Joe and my parents tell me it’s not my fault Jordan committed suicide, and that I can’t take responsibility for it. I say I could have done more and they disagree, and they are kind of right. I don’t believe that more strengths-based case management or more goal setting or more needs assessments would have prevented Jordan from killing himself. I think he had enough adults in his life asking him when he was going to grow up or what he was going to do with his life or how he was going to raise his baby or why did he miss his appointment or when he was going to stop spending his money on weed or why didn’t he go back to school or where was he going to sleep that night. He didn’t need me adding my voice to the choir.

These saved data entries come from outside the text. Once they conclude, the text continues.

/-- A write to a common register (R365). -/
def State.frameWrite (s : State) (w : Writer) (p : Page) (o : Nat) (v : Word) : State :=
  if o = 0x08 then s.byTag p (ctrlTag p) w (·.ctrlWrite p v)
  else if o = 0x20 then s.byTag p .any w (·.eventClear p v)
  else if o = 0x28 then s.byTag p .any w fun s => s.setFrame p { s.frame p with mask := v }
  else s

/-- Do the registers that hold a value at this place refuse every other writer with 0x05 by a rule of their own: the repair
registers, the program-memory bounds, the physical regions and VL_CTRL (R244, R258, R276, R335)? -/
def ownRule (p : Page) (o : Nat) : Bool :=
  p = .rpr || (p = .tmg && o = 0x90) || (p = .xlt && (o = 0x40 || o = 0x48 || (0x100 ≤ o && o < 0x200)))

/-- A write to offset `o` of page `p`. -/
def State.pageWrite (s : State) (w : Writer) (p : Page) (o : Nat) (v : Word) (who : Option Thread) : State :=
  if o < 0x40 then s.frameWrite w p o v
  else if 0xF00 ≤ o then s.byTag p .any w (·.counterWrite p ((o - 0xF00) / 8) v)
  else
    match regInfo p o with
    | some r => if ownRule p o then s.byOwn p w (·.regPut p o r v) else s.byTag p r.tag w (·.regPut p o r v)
    | none =>
      match p with
      | .core | .thr | .stk | .wsk | .ldl | .xlt | .irq => s.cmdLow w p o v
      | .scl | .tmg | .crk | .ras | .dbg | .rpr => s.cmdHigh w p o v who
      | .til | .lst | .pmc => s

/-- A write of the window: 8 bytes at an 8-byte-aligned offset; no tag allows another core's (R354, R367).  `who` is the
thread whose store it is (R390). -/
def State.mmioWrite (s : State) (w : Writer) (off : Nat) (v : Word) (who : Option Thread := none) : State :=
  if off % 8 ≠ 0 then s
  else s.pageWrite w (pageOf (off / 0x1000)) (off % 0x1000) v who

/-! ## The commands of the table -/

/-- REGISTER_WRITE (R354, R367, R374). -/
def execRegisterWrite (w : Writer) (off : BitVec 16) (v : Word) (s : State) : Res :=
  s.access w (.registerWrite w off v) (s.mmioWrite w off.toNat v)

/-- REG_DATA_READ, by any reader (R367, R377). -/
def execRegDataRead (w : Writer) (s : State) : Res :=
  s.access w (.regDataRead w) s.regDataRead.1

/-- REG_DATA_WRITE (R377). -/
def execRegDataWrite (w : Writer) (v : Word) (s : State) : Res :=
  s.access w (.regDataWrite w v) (s.byTag .thr .md w (·.regDataWrite v))

/-- CHN_HEAD_WRITE (R231). -/
def execChnHeadWrite (w : Writer) (ch : Fin 4) (v : BitVec 16) (s : State) : Res :=
  s.access w (.chnHeadWrite w ch v) (s.byTag .ldl .any w (·.headWrite ch v))

/-- RESUME (R234). -/
def execResume (w : Writer) (ch : Fin 4) (s : State) : Res :=
  s.access w (.resume w ch) (s.byTag .ldl .any w (·.chResume ch))

/-- SKIP (R234). -/
def execSkip (w : Writer) (ch : Fin 4) (s : State) : Res :=
  s.access w (.skip w ch) (s.byTag .ldl .any w (·.chSkip ch))

/-- ABORT (R234). -/
def execAbort (w : Writer) (ch : Fin 4) (s : State) : Res :=
  s.access w (.abort w ch) (s.byTag .ldl .any w (·.chAbort ch))

/-- BAR_ARRIVE (R238). -/
def execBarArrive (w : Writer) (s : State) : Res :=
  s.access w (.barArrive w) (s.byTag .ldl .any w State.barArrive)

/-- SPAN_LOAD (R256). -/
def execSpanLoad (w : Writer) (i : BitVec 12) (rsv : BitVec 50) (s : State) : Res :=
  s.access w (.spanLoad w i rsv) (s.byTag .xlt .any w (·.spanLoad i.toNat rsv.toNat))

/-- SPAN_CLEAR (R256). -/
def execSpanClear (w : Writer) (i : BitVec 12) (rsv : BitVec 50) (s : State) : Res :=
  s.access w (.spanClear w i rsv) (s.byTag .xlt .any w (·.spanClear i.toNat rsv.toNat))

/-- SPAN_READ_BACK (R256). -/
def execSpanReadBack (w : Writer) (i : BitVec 12) (rsv : BitVec 50) (s : State) : Res :=
  s.access w (.spanReadBack w i rsv) (s.byTag .xlt .any w (·.spanReadBack i.toNat rsv.toNat))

But I wonder what could have happened if I had put aside the case manager-client bullshit and told him that I truly cared about him? Told him that I thought he was a really cool and creative kid, and not to be so hard on himself or let things get to him. That we all fuck up when we are seventeen, and if he knew me at seventeen he would see what a damn mess I was. That smoking weed does not make you a bad person. That using substances to make yourself less sad is a normal thing to want to do but eventually you have to figure out why you are sad in the first place and start working on that stuff. That he was going to be a great dad and his kid would adore him. That just because his dad wasn’t around doesn’t mean he was going to bail, too. That he was kind and intelligent and perfectly capable of using his cute face to charm future employers and art school admissions reps, not just high school girls. That I couldn’t wait to get tattooed by him. That he didn’t have to sleep outside and he could come live with me. That I loved him just like so many people loved him.
There is no resolution to this story. Jordan’s death is a tragedy, a tragic end to a tragic story. I’m not going to try to gloss over it by saying, “Oh, Jordan is in Heaven so it’s fine,” or “It’s better this way because he had a hard life and it was only going to get harder.” No. Fuck that. We lost this young man, this boy, because we as a society have come to believe that it is acceptable for a human being to be homeless. We say that it is okay for a child to lose his housing because he made a mistake. We think it is better for a person to sleep outside than for a dog to do so.
So that’s just it then. The world doesn’t need any more case management meetings. The world doesn’t need more innovative park benches. The world doesn’t need peanut butter and jelly sandwiches or prayers. It needs people to treat each other like human beings, in the roof-over-your-head sort of way. In the I-love-you, don’t-give-up, sort of way. Before we lose one more.